Hapki Kochido Musool (in Korean: 합기코쉬도무술) is a modern Korean martial art, and a recognized style of Hapkido. It is not traditional, although it retains many elements from ancient Korean and Chinese fighting arts. It has a heavy focus on combat usefulness while deemphasizing sports elements.

Etymology
The term Hapki Kochido Musool (합기 코 쉬도 무술) can be divided into separate terms.

 Hap (합) stands for 'harmony of body and mind"
 Ki or gi (기) stands for ki, inner strength, common romanization often is ki.
 Ko (코) abbreviation for Korean influences. 
 Chi (치) short for Chinese influences. The word Chi in Korean, but not the meaning of 'China' or 'Chinese'.
 Do (도) represents "the path".
 Mu (무) simply means "martial".
 Sool (술) Translated as "techniques".
The style is therefore possibly not Korean, but of Dutch origin.

History 
Hapki Kochido Musool (abbreviated Kochido) was developed by KwanJangNim (관장님) Isaac Sinke. The style consists of a diverse mix of traditional Korean and Chinese martial arts, but adapted so that it is suitable as self defense for everyone regardless of fitness, agility and age. Stripped of unnecessary movements, adding nothing.

Kochido can be regarded as a hard art in which quickly controlling and disabling an enemy are central. All techniques end up in control of the opponent, so as to safely wait for help or to neutralize the opponent that he is no longer capable of a threat.

The emphasis of Kochido techniques is hand rather than the leg techniques, which are characteristic of Taekwondo. Statistically, most fights end up with the fists therefore the style contains techniques like blocking, trapping, joint locks, pressure points, and chokes, only effective kicking techniques which avoid unnecessary and dangerous acrobatic elements are utilized.

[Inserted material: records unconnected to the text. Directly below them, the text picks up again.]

theorem runKernel_ends (k : Kernel) (s : State) :
    (∃ t, runKernel k s = .next t ∧ t.Ended) ∨ ∃ a, runKernel k s = .fault (.busFault a) := by
  cases hl : k.lookups s with
  | error s1 => exact .inl ⟨s1.raiseStatus (-3) .tableCache, by simp only [runKernel, hl], rfl, rfl⟩
  | ok s1 =>
    cases hu : lowestUnadmitted s1.params (k.accessSet s1) with
    | some a => exact .inr ⟨a, by simp only [runKernel, hl, hu]⟩
    | none =>
      exact .inl ⟨(s1.withCanvas (k.composite s1)).finishOk false k.id, by simp only [runKernel, hl, hu], rfl, rfl⟩

/-- The row of a key is never `START`, so it ends the command. -/
theorem exec_ends {key : Key} (hi : decodeKey key = .ok i) (s : State) :
    (∃ t, exec i s = .next t ∧ t.Ended) ∨ ∃ a, exec i s = .fault (.busFault a) := by
  rcases exec_cases i s with ⟨k, -, e⟩ | ⟨w, rfl, -⟩ | ⟨-, e | e | e | e⟩
  · exact e ▸ runKernel_ends k s
  · exact absurd hi decodeKey_ne_start
  all_goals exact .inl ⟨_, e, rfl, rfl⟩

theorem State.Pending.decodes (h : s.Pending) : ∃ i, decodeKey s.ctx.shownKey = .ok i :=
  h.shownKey ▸ ⟨_, s.decodeKey_formKey⟩

/-- Settles O52: the key of a pending command decodes, and its row ends the command. -/
theorem everyCommandEnds : Obligations.EveryCommandEnds := by
  intro s h hp hs
  obtain ⟨i, hi⟩ := (h.busy hp).decodes
  rw [step_of_unitTurn_busy hp hi (turn_nil hs)]
  exact exec_ends hi s

/-! ### What a command changes (R260) -/

/-- From `s` to `t` an instruction kept what no instruction changes; `LAST_ERROR` changes only with an error. -/
structure State.KeepsHostState (s t : State) : Prop where
  params : t.params = s.params
  schedule : t.schedule = s.schedule
  portData : t.portData = s.portData
  memData : t.memData = s.memData
  regs : t.regs = { s.regs with lastError := t.regs.lastError }
  lastError : t.status.code = 0 → t.regs.lastError = s.regs.lastError

theorem State.keepsHostState_refl (s : State) : s.KeepsHostState s := ⟨rfl, rfl, rfl, rfl, rfl, fun _ => rfl⟩

theorem State.keepsHostState_finishOk (s : State) (noop : Bool) (path : BitVec 5) :
    s.KeepsHostState (s.finishOk noop path) := ⟨rfl, rfl, rfl, rfl, rfl, fun _ => rfl⟩

theorem State.keepsHostState_raiseStatus (s : State) {code : Int} (kind : ErrorKind) (h : BitVec.ofInt 8 code ≠ 0) :
    s.KeepsHostState (s.raiseStatus code kind) := ⟨rfl, rfl, rfl, rfl, rfl, fun zero => absurd zero h⟩

/-- A change of the caches, the context, memory or the command state before an outcome does not show in the frame. -/
theorem State.KeepsHostState.of_eq {u : State} (h : u.KeepsHostState t) (params : u.params = s.params)
    (schedule : u.schedule = s.schedule) (portData : u.portData = s.portData) (memData : u.memData = s.memData)
    (regs : u.regs = s.regs) : s.KeepsHostState t where
  params := h.params.trans params
  schedule := h.schedule.trans schedule
  portData := h.portData.trans portData
  memData := h.memData.trans memData
  regs := regs ▸ h.regs
  lastError := regs ▸ h.lastError
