-- ==== Sys2Proof/Decode.lean ====
section
/-! DEFINITION. The decoder over the rows of spec/opcode_table.json that give bits: there are none. -/
namespace Sys2Proof

/-- The command that a word spells by the table's bits. The table gives no row any bits (every `fields` list is empty), so
no word spells a command. -/
def decodeTableWord (_nbits _w : Nat) : Option Instr := none

end Sys2Proof
end

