-- ==== Sys2Proof/Machine/TypesBooth.lean ====
section
/-! DEFINITION. The data of the booths and the front stacks (07_booths.md). Plain data only. -/
namespace Sys2Proof.Machine

/-- A job entry (R205). `seg` is `J_SEG`. `req`, `run` and `try_` are the model's own: the request, the run whose segment `J_SEG` addresses (R145), and the
attempt of the request (R167) that wrote the entry. -/
structure Job where
  script : Nat := 0
  slot   : Nat := 0
  place  : Nat := 0
  runLen : Nat := 0
  dplace : Nat := 0
  count  : Nat := 0
  first  : Nat := 0
  lower  : Nat := 0
  snap   : Nat := 0
  t      : Nat := 0
  thread : Nat := 0
  seg    : Nat := 0
  req    : Nat := 0
  run    : Nat := 0
  try_   : Nat := 0
deriving DecidableEq, Repr

/-- Whether a booth is parked (R197): for an all-bank refresh (R215), or for a service of accesses (R216). A forced refresh of a bank and a clock change
are over within one command (log entry 84). -/
inductive Park where
  | no | refresh | access
deriving DecidableEq, Repr

/-- The state of one booth (R193), its queue (R204) and its fault marks (R222, R223). `rows` are the open drawer rows,
earliest opened first (R196), and `held` those that a parked booth reopens before it issues again; `atEnd` says that the script position is at a step end
(R197); `ended` is set once END has been reached (R202). `waits` are the banks of the pair to which accesses are queued (R216), and `serviced` says that no
step has ended since the last service. -/
structure Booth where
  v        : List (List (BitVec 16)) := List.replicate 8 (List.replicate 16 0)
  a        : List (List (BitVec 32)) := List.replicate 4 (List.replicate 16 0)
  sc       : List Word := List.replicate 8 0
  win      : List Byte := List.replicate 64 0
  winLo    : Option Nat := none
  winHi    : Option Nat := none
  cb       : List (BitVec 16) := List.replicate 16 0
  rows     : List Nat := []
  held     : List Nat := []
  waits    : List Nat := []
  queue    : List Job := []
  job      : Option Job := none
  entry    : Nat := 0
  atEnd    : Bool := true
  ended    : Bool := false
  stopReq  : Bool := false
  park     : Park := .no
  askPark  : Bool := false
  restarted : Bool := false
  disabled : Bool := false
  serviced : Bool := false
deriving DecidableEq, Repr

/-- A feeder slot (R206): its key, its parameters, the query heads in C, the group sums and the codebook table. -/
structure Slot where
  req    : Nat := 0
  head   : Nat := 0
  round  : Nat := 0
  part   : Nat := 0
  cfmt   : Nat := 0
  g      : Nat := 0
  d      : Nat := 0
  cd     : BitVec 32 := 0
  query  : List (BitVec 16) := []
  sums   : List (BitVec 32) := []
  cb     : List (BitVec 16) := []
deriving DecidableEq, Repr

/-- State of an all-bank refresh of one DRAM die (R215). -/
inductive AllBank where
  | due | issued
deriving DecidableEq, Repr

/-- The command area and refresh state of a front stack (R203, R204, R206, R213-R215). `owed` counts the intervals by
which a refresh of a bank has been postponed, keyed `8 * booth + bank`; `abr` holds the dies with an all-bank
refresh under way. -/
structure FStack where
  script : List Word := List.replicate 64 0
  desc   : List (List Byte) := List.replicate 8 (List.replicate 8 0)
  slots  : Tab Slot := []
  owed   : Tab Nat := []
  abr    : Tab AllBank := []
deriving DecidableEq, Repr

end Sys2Proof.Machine
end

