-- ==== Sys2Proof/Machine/State.lean ====
section
/-! DEFINITION. The state of the module, the reasons a command can stop, and the state right after reset. -/
namespace Sys2Proof.Machine

/-- What a command can stop the model with. -/
inductive Fault where
  /-- Raised by a meaning whose operand no event of the hardware can carry (a list of the wrong length, a number outside
  its range). Safe: the hardware has no such event. -/
  | operand (what : String)
deriving DecidableEq, Repr

/-- Why a command has no meaning. -/
inductive Refusal where
  /-- Raised by `exec` alone, for a command that has no meaning yet. Safe: the machine stops. -/
  | notModelled (mnemonic : String)
deriving DecidableEq, Repr

/-- The state of the module: everything the spec gives it, the queue `pending` of waiting commands, and the model's own
`free`, `out`, `nextId` (log entries 1, 13, 8). Every keyed part is a `Tab`, whose unlisted entries have the default
value of their type. -/
structure State where
  dev       : Dev := {}
  fabric    : Fabric := {}
  time      : Time := {}
  chip      : Chip := {}
  /-- owner of way `48 * die + way` -/
  wayOwner  : Tab Nat := []
  /-- owner of tile `12 * cluster + tile` -/
  tileOwner : Tab Nat := []
  /-- owner of pseudo-channel `64 * stack + pc` -/
  pcOwner   : Tab Nat := []
  /-- bucket of a tile -/
  tileTag   : Tab Nat := []
  /-- turns of the scheduler of a die -/
  sched     : Tab Sched := []
  dir       : Dir := {}
  rings     : Tab Ring := []
  armed     : List Armed := []
  /-- objects under `65536 * partition + handle` -/
  objects   : Tab Obj := []
  /-- admitted requests by ticket, in order of admission -/
  reqs      : Tab Req := []
  nextId    : Nat := 1
  hostMem   : Tab Byte := []
  hostBad   : List Nat := []
  devMem    : Tab Byte := []
  /-- poisoned lines of device memory with their `CAUSE` -/
  devBad    : Tab Nat := []
  booths    : Tab Booth := []
  fstacks   : Tab FStack := []
  tiers     : Tiers := {}
  cab       : Cab := {}
  hbm       : Tab Hbm := []
  /-- vector indexes under `65536 * partition + handle` -/
  vidx      : Tab VIndex := []
  rules     : Rules := {}
  ports     : Tab Port := []
  qps       : Tab Qp := []
  regions   : Tab Region := []
  regionGen : Tab Nat := []
  regionBusy : Option RegionWait := none
  cxl       : Cxl := {}
  parts     : Tab Part := []
  links     : Tab Link := []
  pulls     : Tab PullJob := []
  /-- sub-inbox `64 * partition + peer` -/
  sub       : Tab SubInbox := []
  sec       : Sec := {}
  stw       : Stw := {}
  evr       : Evr := {}
  replay    : Tab Replay := []
  pwr       : Pwr := {}
  /-- register words by BAR0 offset -/
  regs      : Tab Word := []
  msix      : Msix := {}
  free      : Nat := 0
  out       : List Out := []
  pending   : List Instr := []
deriving DecidableEq, Repr

/-- The module right after reset: in `BOOT`, no ring, shelf, object or partition, every port down, every table empty,
memory with nothing listed. -/
def State.reset : State := {}

end Sys2Proof.Machine
end

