/-- Bytes of one copy of the tables and of the ID map of an index (R285, R289), and of an entry of a list and of the bench. -/
def indexCopy (v : VIndex) : Nat := 2 * v.nlist * v.dims + 512 * v.dims + 16 * v.items.length
def listEntry (v : VIndex) : Nat := 16 * ceilDiv (v.m + 16) 16
def benchEntry (v : VIndex) : Nat := 16 * ceilDiv (v.m + 32) 16

/-- Bytes of the list and bench entries and of the tombstones of an index (R285, R289). -/
def indexEntries (v : VIndex) : Nat :=
  (v.items.map (fun i => if i.merged then listEntry v + (if i.del.isSome then 16 else 0) else benchEntry v)).sum

/-- Charge of an index in bytes (R289). -/
def indexCharge (v : VIndex) : Nat := 2 * indexCopy v + indexEntries v

/-- Places of a stack that an index takes: a copy of its tables and ID map, and the rest of its charge where its lists lie (R285). -/
def indexPlaces (s : State) (v : VIndex) (k : Nat) : Nat :=
  (if indexOn v k then ceilDiv (indexCopy v) 32768 else 0) + (if listStack s v = k then ceilDiv (v.charge - 2 * indexCopy v) 32768 else 0)

/-- Places that the summary strips and the drawer table of a shelf take (log entry 23). -/
def tablePlaces (sh : Shelf) : Nat :=
  ((List.range (profH sh.prof)).map (fun h =>
    ceilDiv (4 * profD sh.prof * (sh.drawers.filter (fun d => decide (d.series = 2 * h))).length) 32768)).sum +
  ceilDiv (8 * sh.drawers.length) 32768

/-- The placement die of a shelf: that of its directory quarter (R17, R209). -/
def shelfDie (sh : Shelf) : Nat := sh.hash / 2 ^ 62 % 4

/-- Places of a stack that a partition's other data take (R75). -/
def otherPlaces (s : State) (p k : Nat) : Nat :=
  (if (heldPcs s p k).isEmpty then 0 else reserveIn s p k * 32) +
  ((partPcs s p k).map (extPlacesPc s k)).sum +
  ((s.dir.shelves.filter (fun e => decide (e.2.key.part = p) && decide (homeStack s p (shelfDie e.2) = k))).map
    (fun e => tablePlaces e.2)).sum +
  ((s.vidx.filter (fun e => decide (e.2.part = p))).map (fun e => indexPlaces s e.2 k)).sum

/-- Places of a stack that drawers of a partition take. -/
def drawerPlacesIn (s : State) (p k : Nat) : Nat :=
  ((usedPlaces s).filter (fun q => decide (q.stack = k) && (partPcs s p k).contains q.pc)).length

/-- Free drawer places of a partition in a stack. -/
def freeIn (s : State) (p k : Nat) : Nat :=
  (partPcs s p k).length * placesPer k - drawerPlacesIn s p k - otherPlaces s p k

/-- Drawer places and free drawer places of a partition in T0 (`true`) or T1. -/
def tierStacks (t0 : Bool) : List Nat := if t0 then List.range 8 else (List.range 8).map (· + 8)
def tierTotal (s : State) (p : Nat) (t0 : Bool) : Nat := ((tierStacks t0).map (fun k => (partPcs s p k).length * placesPer k)).sum
def tierFree (s : State) (p : Nat) (t0 : Bool) : Nat := ((tierStacks t0).map (freeIn s p)).sum

/-! ### Placement (R190, R191, R209-R212) -/

/-- The pair index 0-7 of a booth within its pseudo-channel, and the booth of a pair. -/
def boothPc (b : Nat) : Nat := 16 * (b / 32 / 4) + b % 32 / 2
def boothPair (b : Nat) : Nat := 2 * (b / 32 % 4) + b % 2
def pairBooth (pc i : Nat) : Nat := 32 * (4 * (pc / 16) + i / 2) + 2 * (pc % 16) + i % 2
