/-- The issued writes land in order, each once its back-invalidates have completed (R28, R384); one to host memory waits while IDE is
required and not active (R386). -/
def drainWrites (s : State) : Nat → State
  | 0 => s
  | n + 1 =>
    match s.cxl.wq with
    | [] => s
    | w :: rest =>
      if ideHold s && hostBound s w then s
      else
      match waitLines s w with
      | [] => drainWrites (landWrite { s with cxl := { s.cxl with wq := rest } } w) n
      | ls => ls.foldl sendBisnp s

/-- The device issues a write. -/
def issueWrite (s : State) (w : DevWrite) : State :=
  drainWrites { s with cxl := { s.cxl with wq := s.cxl.wq ++ [w] } } (2 * s.cxl.wq.length + 3)

/-- The pieces of a range of a device region that lie in one extent each: device physical address and bytes. -/
def devPieces (s : State) (p : Nat) : Nat → Nat → List Byte → List (Nat × List Byte)
  | 0, _, _ => []
  | _, _, [] => []
  | n + 1, off, b =>
    let k := 2 ^ 30 - off % 2 ^ 30
    match devAddr s p off with
    | some a => (a, b.take k) :: devPieces s p n (off + k) (b.drop k)
    | none => devPieces s p n (off + k) (b.drop k)

/-- The device writes bytes at a data reference of a partition. -/
def refWrite (s : State) (p r : Nat) (b : List Byte) : State :=
  if b.isEmpty then s
  else if refSpace r = 0 then issueWrite s (.host (refAddr r) b)
  else (devPieces s p (b.length / 2 ^ 30 + 2) (refAddr r) b).foldl (fun s q => issueWrite s (.data q.1 q.2)) s

/-! ### Completion records -/

/-- Records that wait for a free slot are written while there is one (R111). -/
def flushRecords (s : State) (ring : Nat) : Nat → State
  | 0 => s
  | n + 1 =>
    match tget? s.rings ring with
    | none => s
    | some r =>
      match r.records with
      | [] => s
      | c :: rest =>
        if slotFree r then
          flushRecords (issueWrite (s.setRing ring { r with records := rest, inflight := r.inflight + 1 }) (.record ring c true)) ring n
        else s

/-- A record of a descriptor that holds its slot. -/
def writeRec (s : State) (ring : Nat) (c : Rec) : State := issueWrite s (.record ring c true)

/-- A record that must reserve a slot first, waiting where none is free (R111). -/
def queueRec (s : State) (ring : Nat) (c : Rec) : State :=
  match tget? s.rings ring with
  | none => s
  | some r => flushRecords (s.setRing ring { r with records := r.records ++ [c] }) ring (r.records.length + 1)

/-- A slot is released without a record (R111), and a record that waits may take it. -/
def releaseSlot (s : State) (ring : Nat) : State :=
  match tget? s.rings ring with
  | none => s
  | some r => flushRecords (s.setRing ring { r with inflight := r.inflight - 1 }) ring (r.records.length + 1)

/-- The record of a descriptor with a status, a detail and information fields. -/
def mkRec (d : List Byte) (status detail i0 i1 i2 i3 cflags : Nat) : Rec :=
  { tag := dTag d, opcode := dOpcode d, status := status, epoch := dEpoch d, info0 := i0, info1 := i1, info2 := i2,
    info3 := i3, cflags := cflags, detail := detail }

end Sys2Proof.Machine
end

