-- ==== Sys2Proof/Machine/Complete.lean ====
section
/-! DEFINITION. How a request ends: messages for the ports, the capture ring, the completion record, the drain check (R111, R112,
R136, R163, R353, R354, R484-R488, R515). -/
namespace Sys2Proof.Machine

/-! ### Outbound messages (R353, R354, R359) -/

/-- A queue pair that takes no message: destroyed or in the error state. -/
def qpDead (s : State) (q : Nat) : Bool :=
  match tget? s.qps q with
  | some x => x.err
  | none => true

/-- A message is posted on a queue pair; a queue pair that is not cached is fetched (R339, R353). -/
def postMsg (s : State) (q : Nat) (m : OutMsg) : State :=
  match tget? s.qps q with
  | none => s
  | some x =>
    if x.err then s
    else
      let p := s.port x.port
      (s.setQp q { x with out := x.out ++ [{ m with seq := p.msgNo }] }).setPort x.port { p with
        msgNo := p.msgNo + 1, fetch := if p.cache.contains q || p.fetch.contains q then p.fetch else p.fetch ++ [q] }

/-! ### Routes (R130) -/

def rtKind (r : List Byte) : Nat := le r 0 1
def rtQpn (r : List Byte) : Nat := le r 4 4 % 2 ^ 24
def rtBase (r : List Byte) : Nat := le r 8 8
def rtKey (r : List Byte) : Nat := le r 0x10 4
def rtLimit (r : List Byte) : Nat := le r 0x14 4

/-! ### Capture (R484-R488) -/

/-- Group of an opcode in `GROUPS` (R485). -/
def captGroup (op : Nat) : Option Nat :=
  if op = 0x01 ∨ op = 0x03 then some 0
  else if op = 0x02 ∨ op = 0x04 ∨ op = 0x05 ∨ op = 0x06 ∨ op = 0x07 then some 1
  else if 0x10 ≤ op ∧ op ≤ 0x13 then some 2
  else if op = 0x20 ∨ op = 0x21 ∨ op = 0x3F then some 3
  else if op = 0x30 ∨ op = 0x31 then some 4
  else none

def captEn (s : State) (p : Nat) : Bool := decide (rdf s (pgCapt p + 0x100) 0 1 = 1)
def captBit (s : State) (p b : Nat) : Bool := decide (rdf s (pgCapt p + 0x100) b 1 = 1)
def captSize (s : State) (p : Nat) : Nat := 2 ^ (20 + rdf s (pgCapt p + 0x100) 8 4)
def captPi (s : State) (p : Nat) : Nat := rd64 s (pgCapt p + 0x10C)
def captCi (s : State) (p : Nat) : Nat := rd64 s (pgCapt p + 0x114)
/-- Free bytes of a capture ring. -/
def captFree (s : State) (p : Nat) : Nat := captSize s p - (captPi s p + 2 ^ 64 - captCi s p) % 2 ^ 64

/-- The bytes of a length as capture pads them. -/
def pad64 (b : List Byte) : List Byte := padTo b (ceilDiv b.length 64 * 64)

/-- The first eight bytes of a capture entry. -/
def captHead (kind len : Nat) : List Byte := leBytes 2 0xCA97 ++ [1, BitVec.ofNat 8 kind] ++ leBytes 4 len

/-- Bytes of padding before an entry of a length. -/
def captPad (s : State) (p len : Nat) : Nat :=
  let pos := captPi s p % captSize s p
  if pos + len > captSize s p then captSize s p - pos else 0

/-- An entry fits, with the padding that it needs. -/
def captFits (s : State) (p len : Nat) : Bool := decide (captPad s p len + len ≤ captFree s p)

/-- An entry is written and `CAPT_PI` advances. -/
def captPut (s : State) (p : Nat) (b : List Byte) : State :=
  let base := rd64 s (pgCapt p + 0x104)
  let pad := captPad s p b.length
  let pos := captPi s p % captSize s p
  let s1 := if pad = 0 then s else refWrite s p (base + pos) (padTo (captHead 0 pad) pad)
  let s2 := refWrite s1 p (base + (pos + pad) % captSize s p) b
  wr64 s2 (pgCapt p + 0x10C) ((captPi s p + pad + b.length) % 2 ^ 64)

/-- An entry is dropped. -/
def captDrop (s : State) (p : Nat) : State :=
  let pt := s.part p
  raise (bump (s.setPart p { pt with capLost := sat 32 (pt.capLost + 1) }) (pgCapt p + 0x11C) 0 16 1) (pgCapt p) 0 []

/-- SHA3-256 of bytes, or zeros where there are none. -/
def digestOf (b : List Byte) : List Byte := if b.isEmpty then List.replicate 32 0 else sha3 b

/-- A `REQUEST` entry (R486): `flags` and `lostN` as they are to be written, with inputs and output under `PAYLOAD`. -/
def captRequest (r : Req) (k : CapReq) (c : Rec) (out : List Byte) (flags lostN : Nat) (payload : Bool) : List Byte :=
  let body := if payload then pad64 k.input ++ pad64 out else []
  let snap := if dOpcode r.desc = 0x01 then r.snap + r.lo * 2 ^ 32 else if dOpcode r.desc = 0x10 then r.snap else 0
  captHead 1 (256 + body.length) ++ leBytes 8 k.seq ++ leBytes 6 k.time ++
  leBytes 1 (0x10 + r.ring / 1024) ++ leBytes 1 flags ++
  leBytes 8 snap ++ leBytes 8 k.action ++ leBytes 4 k.c ++ leBytes 4 k.nsc ++ digestOf k.input ++ digestOf out ++
  leBytes 4 k.input.length ++ leBytes 4 out.length ++ leBytes 4 lostN ++ leBytes 4 0 ++ padTo r.desc 64 ++
  recBytes c r.ring false ++ List.replicate 32 0 ++ body

/-- The entry of a completed request (R485-R488). -/
def captComplete (s : State) (r : Req) (c : Rec) (out : List Byte) : State :=
  match r.cap with
  | none => s
  | some k =>
    let p := r.part
    if !captEn s p then s
    else
      let lost := (s.part p).capLost
      let base := (if k.lost then 4 else 0) + (if lost > 0 then 8 else 0)
      let pay := captBit s p 1
      let full := captRequest r k c out (base + (if pay then 1 else 0)) lost pay
      let clear := fun (s : State) => s.setPart p { s.part p with capLost := 0 }
      if full.length * 4 ≤ captSize s p ∧ captFits s p full.length then captPut (clear s) p full
      else if captFits s p 256 then
        let s1 := raise (bump s (pgCapt p + 0x11C) 16 16 1) (pgCapt p) 0 []
        captPut (clear s1) p (captRequest r k c out (base + 2) lost false)
      else captDrop s p

/-- A `SCORES` entry of a run (R487), with what it leaves in the request. -/
def captScores (s : State) (r : Req) (head l g round first t : Nat) (plane : List Byte) : Req × State :=
  match r.cap with
  | none => (r, s)
  | some k =>
    let p := r.part
    if !(captEn s p && captBit s p 2) || k.lost then (r, s)
    else if k.bytes + plane.length > rdf s (pgCapt p + 0x120) 0 8 * 2 ^ 20 then ({ r with cap := some { k with lost := true } }, s)
    else
      let b := captHead 2 (64 + (pad64 plane).length) ++ leBytes 8 k.seq ++ leBytes 1 head ++ leBytes 1 l ++ leBytes 1 g ++
        leBytes 1 round ++ leBytes 4 first ++ leBytes 2 t
      let e := padTo b 64 ++ pad64 plane
      if captFits s p e.length then
        ({ r with cap := some { k with nsc := k.nsc + 1, bytes := k.bytes + plane.length } }, captPut s p e)
      else ({ r with cap := some { k with lost := true } }, captDrop s p)

/-! ### Completion -/

/-- `CFLAGS` of a request (R135). -/
def reqCflags (r : Req) : Nat :=
  (if r.narrowed then 1 else 0) + (if r.booth then 2 else 0) + (if r.cold then 4 else 0) + (if r.grace then 8 else 0) +
  (if r.retried then 16 else 0) + (if r.fired then 32 else 0) + (if r.already then 64 else 0)

/-- A descriptor has been fetched and not been admitted yet, or a firing has not run yet. -/
def workWaits (s : State) : Bool :=
  s.rings.any (fun e => !e.2.taken.isEmpty) || s.armed.any (fun a => !a.fires.isEmpty)

/-- In `DRAIN`, the end of the last admitted request sets `DRAINED` and raises `DRAIN_DONE` (R515). -/
def drainCheck (s : State) : State :=
  if s.dev.state = .drain ∧ s.dev.drained = false ∧ s.reqs.isEmpty ∧ workWaits s = false then
    raise { s with dev := { s.dev with drained := true } } pgPwr 5 []
  else s

/-- A notice frame with a completion record (R350, R354). -/
def noticeFrame (c : Rec) (ring : Nat) : List Byte :=
  padTo (leBytes 2 0xCF0B ++ [1, 2] ++ leBytes 2 1) 16 ++ recBytes c ring false

/-- The notice of a request with a network route that ends with a status other than `OK` (R354). -/
def sendNotice (s : State) (r : Req) (c : Rec) : State :=
  if c.status ≠ stOk ∧ r.route ≠ [] ∧ rtKind r.route = 1 then
    match tget? s.qps (rtQpn r.route) with
    | none => s
    | some x => postMsg s (rtQpn r.route)
        { kind := .notice, tclass := r.tclass.getD (qpClass x), bytes := noticeFrame c r.ring }
  else s

/-- A counter of the metering page, saturating (R498). -/
def meterAdd (s : State) (p : Nat) (f : Meter → Meter) : State :=
  let pt := s.part p
  s.setPart p { pt with meter := f pt.meter }

/-! ### Replay (R490-R492) -/

/-- A verdict is written and counted; the last one of `CAPT_RP_LEN` ends the replay (R492). -/
def putVerdict (s : State) (p seq capSt repSt : Nat) (v : Verdict) : State :=
  let x := tget {} s.replay p
  let s1 := refWrite s p (rd64 s (pgCapt p + 0x14C) + 32 * x.index) (verdictBytes seq v capSt repSt)
  let x1 := { x with index := x.index + 1, prev := some seq,
                     nMatch := if v.code = 0 then sat 16 (x.nMatch + 1) else x.nMatch,
                     within := if v.code = 1 then sat 16 (x.within + 1) else x.within,
                     differ := if v.code = 2 then sat 16 (x.differ + 1) else x.differ,
                     skip := if v.code = 3 then sat 16 (x.skip + 1) else x.skip }
  let ends := decide (x1.pos ≥ rd s (pgCapt p + 0x148))
  let s2 := { s1 with replay := tset {} s1.replay p (if ends then { x1 with busy := false, result := 0 } else x1) }
  if ends then raise s2 (pgCapt p) 2 [] else s2

/-- A replay stops before its end (R492, R500): `RESULT` 3. -/
def stopReplay (s : State) (p : Nat) : State :=
  let x := tget {} s.replay p
  if x.busy then raise { s with replay := tset {} s.replay p { x with busy := false, result := 3 } } (pgCapt p) 2 [] else s

/-- A replayed request is judged. Once its replay has been stopped, no verdict is written any more. -/
def replayDone (s : State) (id : Nat) (r : Req) (c : Rec) (out : List Byte) : State :=
  if (tget {} s.replay r.part).busy ∧ (tget {} s.replay r.part).cur = id then
    let e := r.entry
    let inl := le e 0x70 4
    let capOut := bslice e (0x100 + ceilDiv inl 64 * 64) (le e 0x74 4)
    let info := fun b => [le e (b + 0x0C) 4, le e (b + 0x10) 4, le e (b + 0x14) 4]
    let op := dOpcode r.desc
    let net := op = 0x01 ∧ bits (le r.desc 0x25 1) 4 2 = 2
    let tol := fun o => (BitVec.ofNat 32 (rd s (pgCapt r.part + o)) : F32)
    putVerdict s r.part (le e 8 8) (le e 0xC5 1) c.status
      (verdict op net (le e 0xC5 1) c.status (info 0xC0) [c.info0, c.info1, c.info2] capOut out (tol 0x164) (tol 0x16C) (tol 0x168))
  else s

/-- A request ends: its record is written, or its slot released for a `QUIET` `OK`; counters, notice and capture entry
follow; the request is gone. A replayed request has no ring and ends in its verdict instead of a record. -/
def complete (s : State) (id : Nat) (r : Req) (status detail i0 i1 i2 i3 : Nat) (out : List Byte := []) : State :=
  let c := mkRec r.desc status detail i0 i1 i2 i3 (reqCflags (if status = stMoved then { r with grace := false } else r))
  let s0 := { s with reqs := tdel s.reqs id }
  let s1 := if r.replay then replayDone s0 id r c out
    else if status = stOk ∧ dQuiet r.desc then releaseSlot s0 r.ring else writeRec s0 r.ring c
  let s2 := if status = stMoved then bump s1 (pgPart r.part + 0x128) 0 32 1
    else if status = stStaleEpoch then bump s1 (pgPart r.part + 0x124) 16 16 1 else s1
  let s3 := if dOpcode r.desc = 0x01 ∧ (status = stOk ∨ status = stPartialBound) then
      meterAdd s2 r.part (fun m => { m with keys := sat 64 (m.keys + i0) }) else s2
  drainCheck (captComplete (sendNotice s3 r c) r c out)

end Sys2Proof.Machine
end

Hapki Kochido Musool is a highly technical art of self-defense. Practicing some particularly subtle techniques must usually be repeated frequently before these techniques can be effectively applied. This requires time and discipline of practitioners.

Ranking System 
To maintain the level of Kochido-in (one who practices kochido) indicate, uses a degree system. This system consists of two parts. The so-called geup (급) and then (단) degrees. The gup grades run from 8 t / m and then a walk just in degree. The color of the band indicates the degree of advanced nature of, a beginner has a white band (8th geup), and yellow (7th geup), orange (6th geup), green (fifth geup), blue (4th geup), purple (geup third), red (second geup), red-black (first geup) and black (1st Dan) follow. To advance from one level to another, a student must pass an exam, twice a year there are opportunities to test. Over several years between exams may sit.

Techniques
In applying the techniques Hapki Kochido Musool, a practitioner may attempt to inflict injury upon an attacker. The implementation of which could potentially be severe e.g. bone fractures, concussion, spinal trauma, etc. Conversely, the curriculum is designed so the opponent in many cases can be neutralized without causing serious injury. Checking the opponent by means of a clip is an example.

The Kochido in-training techniques are applicable for street fights. There are generally no rules and all techniques are allowed the opponent to check off. However, in the dojang (도장) for the purpose of safety, techniques are not full-contact, they instead simulate an attack in a controlled manner.